誰もいなくなったらなったで考える時間ができるのでありがたい。
ソシアさんの部屋の扉が見える廊下の壁へ寄りかかり、今までのことを振り返る。
「結局、ソシアさんの狂言だけでこの事件が終わらなかったな。寿命のことがあるからタダで終わるとは思ってなかった。しかし敵だと予想していたレリクス、レムルがほぼシロだから困ったもんだ……」
犯人が分からないので振り出しに戻った形だ。
警戒はより一層する必要ができた。一つ腑に落ちないのは俺が狙われたことだ。目障りだとしても中途半端すぎる――
俺が色々考えていると、廊下の向こうからクレア走ってくるのが見えた。
「あ、カケルさん! 探しましたよ!」
「? どうしたんだい?」
「お風呂に行ったグランツさんがのぼせてしまい、倒れたんです! それで慌てて……」
「マジか……あいつなにをやってるんだ……」
「すぐ行ってあげてください! 誘拐予告は気になるのは分かりますけど、今日の今日で来ることはないと思いますし」
「そうだな……ちょっと行ってくる」
「はい!」
俺は駆け出して風呂場へ急ぎ扉を開け放った。するとそこには素っ裸のグランツが体を拭いていた!
「グランツ! って、大丈夫……か?」
「カケルさん? そんなに慌ててどうしました?」
「い、いや……クレアさんがお前がのぼせたからって……」
「え? 俺はこの通り元気ですけど……クレアさん、ですか? 男湯には来ないと思いますけど……?」
――瞬間、俺の身体から汗が噴き出る……あの時クレアさんはなんと言っていた?
『すぐ行ってあげてください! 誘拐予告は気になるのは分かりますけど、今日の今日で来ることはないと思いますし』
「しまった……!」
「ど、どうしたんですか!? カケルさん!」
グランツの声を無視して俺はソシアさんの部屋へと全速力で駆け出した。
だが――
「扉が開いている……!」
慌ててソシアさんの部屋へ入ると風がカーテンを揺らしていた。窓が開いているのだと考える前に月明かりに照らされる人影に目が行く。

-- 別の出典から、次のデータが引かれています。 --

theorem retireJob_kept : ∀ key s, Kept s (retireJob key s) := by
  intro key s
  unfold retireJob
  split
  · exact Kept.refl _
  · extract_lets +onlyGivenNames v0
    clear_value v0
    extract_lets +onlyGivenNames v1
    clear_value v1
    extract_lets +onlyGivenNames v2
    clear_value v2
    extract_lets +onlyGivenNames v3
    have h4 : Kept s v3 := by
      unfold v3
      refine Kept.trans ?_ (logJob_kept _ _ _ _ _)
      exact Kept.refl _
    clear_value v3
    extract_lets +onlyGivenNames v5
    clear_value v5
    extract_lets +onlyGivenNames v6
    have h7 : Kept s v6 := by
      unfold v6
      refine Kept.trans ?_ (setJob_kept _ _)
      assumption
    clear_value v6
    extract_lets +onlyGivenNames v8
    have h9 : Kept s v8 := by
      unfold v8
      refine Kept.trans ?_ (logJob_kept _ _ _ _ _)
      assumption
    clear_value v8
    extract_lets +onlyGivenNames v10
    have h11 : Kept s v10 := by
      unfold v10
      split
      · refine Kept.trans ?_ (clearHere_kept _ _)
        assumption
      · assumption
    clear_value v10
    extract_lets +onlyGivenNames v12
    have h13 : Kept s v12 := by
      unfold v12
      refine Kept.foldl (fun y x => ?_) ?_
      · refine Kept.trans ?_ (sendClear_kept _ _ _ _)
        exact Kept.refl _
      · assumption
    clear_value v12
    split
    · refine Kept.trans ?_ (freeSlot_kept _ _)
      assumption
    · assumption

theorem refuseJob_kept : ∀ h command reason st s, Kept s (refuseJob h command reason st s) := by
  intro h command reason st s
  unfold refuseJob
  refine Kept.trans ?_ (send_kept _ _ _ _ _)
  refine Kept.trans ?_ (untake_kept _ _ _)
  refine Kept.trans ?_ (recordReason_kept _ _)
  exact Kept.refl _

theorem postAccepted_kept : ∀ j s, Kept s (postAccepted j s) := by
  intro j s
  unfold postAccepted
  extract_lets +onlyGivenNames v0
  clear_value v0
  refine Kept.trans ?_ (send_kept _ _ _ _ _)
  refine Kept.trans ?_ (untake_kept _ _ _)
  exact Kept.refl _

theorem postComplete_kept : ∀ redelivered j s, Kept s (postComplete redelivered j s) := by
  intro redelivered j s
  unfold postComplete
  extract_lets +onlyGivenNames v0
  have h1 : Kept s v0 := by
    unfold v0
    refine Kept.trans ?_ (setJob_kept _ _)
    exact Kept.refl _
  clear_value v0
  split
  · assumption
  · extract_lets +onlyGivenNames v2
    clear_value v2
    extract_lets +onlyGivenNames v3
    clear_value v3
    extract_lets +onlyGivenNames v4
    clear_value v4
    extract_lets +onlyGivenNames v5
    have h6 : Kept s v5 := by
      unfold v5
      refine Kept.trans ?_ (send_kept _ _ _ _ _)
      refine Kept.trans ?_ (recordReason_kept _ _)
      assumption
    clear_value v5
    split
    · refine Kept.trans ?_ (retireJob_kept _ _)
      assumption
    · assumption

theorem completeJob_kept : ∀ key reason result s, Kept s (completeJob key reason result s) := by
  intro key reason result s
  unfold completeJob
  split
  · exact Kept.refl _
  · extract_lets +onlyGivenNames v0
    clear_value v0
    extract_lets +onlyGivenNames v1
    have h2 : Kept s v1 := by
      unfold v1
      refine Kept.trans ?_ (logJob_kept _ _ _ _ _)
      refine Kept.trans ?_ (setJob_kept _ _)
      exact Kept.refl _
    clear_value v1
    split
    · refine Kept.trans ?_ (postComplete_kept _ _ _)
      assumption
    · assumption

theorem acceptJob_kept : ∀ key s, Kept s (acceptJob key s) := by
  intro key s
  unfold acceptJob
  split
  · exact Kept.refl _
  · extract_lets +onlyGivenNames v0
    clear_value v0
    extract_lets +onlyGivenNames v1
    have h2 : Kept s v1 := by
      unfold v1
      refine Kept.trans ?_ (setNext_kept _ _ _ _)
      refine Kept.trans ?_ (setJob_kept _ _)
      exact Kept.refl _
    clear_value v1
    split
    · refine Kept.trans ?_ (postAccepted_kept _ _)
      assumption
    · assumption

theorem voidJob_kept : ∀ key reason s, Kept s (voidJob key reason s) := by
  intro key reason s
  unfold voidJob
  split
  · exact Kept.refl _
  · extract_lets +onlyGivenNames v0
    have h1 : Kept s v0 := by
      unfold v0
      refine Kept.trans ?_ (logJob_kept _ _ _ _ _)
      exact Kept.refl _
    clear_value v0
    refine Kept.trans ?_ (refuseJob_kept _ _ _ _ _)
    refine Kept.trans ?_ (dropJob_kept _ _)
    assumption

theorem judge_kept : ∀ h command d s, Kept s (judge h command d s) := by
  intro h command d s
  unfold judge
  split
  · refine Kept.trans ?_ (refuseJob_kept _ _ _ _ _)
    exact Kept.refl _
  · split
    · refine Kept.trans ?_ (refuseJob_kept _ _ _ _ _)
      exact Kept.refl _
    · split
      · refine Kept.trans ?_ (refuseJob_kept _ _ _ _ _)
        exact Kept.refl _
      · split
        · refine Kept.trans ?_ (refuseJob_kept _ _ _ _ _)
          exact Kept.refl _
        · extract_lets +onlyGivenNames v0
          clear_value v0
          extract_lets +onlyGivenNames v1
          clear_value v1
          extract_lets +onlyGivenNames v2
          clear_value v2
          split
          · refine Kept.trans ?_ (refuseJob_kept _ _ _ _ _)
            exact Kept.refl _
          · extract_lets +onlyGivenNames v3
            have h4 : Kept s v3 := by
              unfold v3
              refine Kept.trans ?_ (logJob_kept _ _ _ _ _)
              refine Kept.trans ?_ (addJob_kept _ _)
              exact Kept.refl _
            clear_value v3
            split
            · refine Kept.trans ?_ (acceptJob_kept _ _)
              assumption
            · assumption

theorem judgeWaiting_kept : ∀ fuel s, Kept s (judgeWaiting fuel s) := by
  intro fuel s
  induction fuel generalizing s with
  | zero => exact Kept.refl s
  | succ k ih =>
    unfold judgeWaiting
    split
    · exact Kept.refl _
    · refine Kept.trans ?_ (ih _)
      refine Kept.trans ?_ (judge_kept _ _ _ _)
      refine Kept.setAcc (X := s) ?_ _
      exact Kept.refl _

theorem wakeOffers_kept : ∀ s, Kept s (wakeOffers s) := by
  intro s
  unfold wakeOffers
  refine Kept.trans ?_ (judgeWaiting_kept _ _)
  exact Kept.refl _

theorem submitChecked_kept : ∀ h command d s, Kept s (submitChecked h command d s) := by
  intro h command d s
  unfold submitChecked
  refine Kept.trans ?_ (wakeOffers_kept _)
  refine Kept.setAcc (X := s) ?_ _
  exact Kept.refl _

theorem drainWaiting_kept : ∀ fuel m s, Kept s (drainWaiting fuel m s) := by
  intro fuel m s
  induction fuel generalizing s with
  | zero => exact Kept.refl s
  | succ k ih =>
    unfold drainWaiting
    extract_lets +onlyGivenNames v0
    clear_value v0
    split
    · exact Kept.refl _
    · extract_lets +onlyGivenNames v1
      clear_value v1
      split
      · exact Kept.refl _
      · refine Kept.trans ?_ (ih _)
        refine Kept.trans ?_ (ringPost_kept _ _ _ _)
        refine Kept.trans ?_ (setBox_kept _ _ _)
        exact Kept.refl _

theorem consumePosted_kept : ∀ m old new s, Kept s (consumePosted m old new s) := by
  intro m old new s
  unfold consumePosted
  extract_lets +onlyGivenNames v0
  clear_value v0
  extract_lets +onlyGivenNames v1
  clear_value v1
  extract_lets +onlyGivenNames v2
  clear_value v2
  extract_lets +onlyGivenNames v3
  have h4 : Kept s v3 := by
    unfold v3
    refine Kept.trans ?_ (setBox_kept _ _ _)
    exact Kept.refl _
  clear_value v3
  refine Kept.foldl (fun y x => ?_) ?_
  · refine Kept.trans ?_ (retireJob_kept _ _)
    exact Kept.refl _
  · assumption

theorem settleAlone_kept : ∀ s, Kept s (settleAlone s) := by
  intro s
  unfold settleAlone
  extract_lets +onlyGivenNames v0
  have h1 : Kept s v0 := by
    unfold v0
    refine Kept.foldl (fun y x => ?_) ?_
    · refine Kept.trans ?_ (acceptJob_kept _ _)
      exact Kept.refl _
    · exact Kept.refl _
  clear_value v0
  refine Kept.foldl (fun y x => ?_) ?_
  · refine Kept.trans ?_ (postComplete_kept _ _ _)
    exact Kept.refl _
  · assumption

theorem announceQueue_kept : ∀ queue owner opened s, Kept s (announceQueue queue owner opened s) := by
  intro queue owner opened s
  unfold announceQueue
  split
  · exact Kept.refl _
  · refine Kept.trans ?_ (broadcast_kept _ _ _)
    exact Kept.refl _

theorem peerQueue_kept : ∀ holder queue owner opened s, Kept s (peerQueue holder queue owner opened s) := by
  intro holder queue owner opened s
  unfold peerQueue
  extract_lets +onlyGivenNames v0
  clear_value v0
  refine Kept.setAcc (X := s) ?_ _
  exact Kept.refl _

theorem passQueues_kept : ∀ d heir s, Kept s (passQueues d heir s) := by
  intro d heir s
  unfold passQueues
  extract_lets +onlyGivenNames v0
  clear_value v0
  extract_lets +onlyGivenNames v1
  clear_value v1
  refine Kept.setAcc (X := s) ?_ _
  exact Kept.refl _

theorem rebuddyTo_kept : ∀ b s, Kept s (rebuddyTo b s) := by
  intro b s
  unfold rebuddyTo
  split
  · exact Kept.refl _
  · extract_lets +onlyGivenNames v0
    clear_value v0
    extract_lets +onlyGivenNames v1
    clear_value v1
    extract_lets +onlyGivenNames v2
    have h3 : Kept s v2 := by
      unfold v2
      refine Kept.setAcc (X := s) ?_ _
      exact Kept.refl _
    clear_value v2
    split
    · refine Kept.trans ?_ (settleAlone_kept _)
      assumption
    · extract_lets +onlyGivenNames v4
      clear_value v4
      extract_lets +onlyGivenNames v5
      clear_value v5
      extract_lets +onlyGivenNames v6
      clear_value v6
      extract_lets +onlyGivenNames v7
      have h8 : Kept s v7 := by
        unfold v7
        refine Kept.foldl (fun y x => ?_) ?_
        · refine Kept.trans ?_ (sendRecord_kept _ _ _ _)
          exact Kept.refl _
        · assumption
      clear_value v7
      extract_lets +onlyGivenNames v9
      clear_value v9
      extract_lets +onlyGivenNames v10
      have h11 : Kept s v10 := by
        unfold v10
        refine Kept.foldl (fun y x => ?_) ?_
        · refine Kept.trans ?_ (sendRecord_kept _ _ _ _)
          exact Kept.refl _
        · assumption
      clear_value v10
      extract_lets +onlyGivenNames v12
      have h13 : Kept s v12 := by
        unfold v12
        refine Kept.foldl (fun y x => ?_) ?_
        · refine Kept.trans ?_ (announceQueue_kept _ _ _ _)
          exact Kept.refl _
        · assumption
      clear_value v12
      refine Kept.setAcc (X := v12) ?_ _
      assumption

/-! Store -/

theorem noteHoldup_kept : ∀ mv s, Kept s (noteHoldup mv s) := by
  intro mv s
  unfold noteHoldup
  split
  · refine Kept.of (X := s) ?_ rfl rfl rfl rfl rfl rfl rfl rfl
    exact Kept.refl _
  · exact Kept.refl _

「おや、早かったね? でも、もう遅い。ソシアお嬢さんはいただいていくよ」
頭にバンダナを巻き、顔にはまさに怪盗と呼べるようなマスクをつけた人物が窓の縁に手をかけていた。その肩にはソシアさんを担いでいた。
……間違いない。
「……お前が予告状の犯人か……」
「フフ、そのとーり! そして君を襲撃したのも……」
「……!?」
そう言って誘拐犯は顔に手を当てると、ネーレ先生の顔が出てきた。
「私でした~♪」
あの間延びした声は間違いなくネーレ先生……だが、再び顔に手をあてると、元のマスクに戻ると笑いながら言い放った。
「フフフ、本物は家でぐっすりだけどね? さて、お話をする暇は無いしそろそろお暇させてもらうよ」
ネーレ先生に成り代わっていた……! いったいいつからだ……! いや、それよりも今はこいつを捕まえるのが先だ!
「待て! トレーネ、エリン! 起きろ!」
「無駄だよ、特製の眠り薬だ。朝までなにをされても起きない。あーんなことやこーんなことをするためにはうってつけだとは思わないかい? では……さらば!」
ヒュ! っと飛び上がりその姿を消したので俺は窓へ駆け寄ると、庭を走る姿が見えた。
「逃がすか!」
力:26→16
速:23→60
知:12
体:22
魔:32→10
運:17→12
俺は『速』にがっつりパラメータを振り分け、追いかける準備をする。そこでグランツが駆けつけてきてくれた。
「カケルさん! ……これは!?」
「すまん、油断した! ソシアさんが攫われて今から追う。眠っているトレーネとエリンを頼む。それとボーデンさんにも伝言を!」
「わ、分かりました! 気を付けてください! 俺もすぐ追います!」
「行くぞ!」
窓に足をかけて地面に向かって蹴ると、一瞬で着地する。これなら追いつけるか……!
夜の町の追走劇の始まりだ! 逃がさねえぞ!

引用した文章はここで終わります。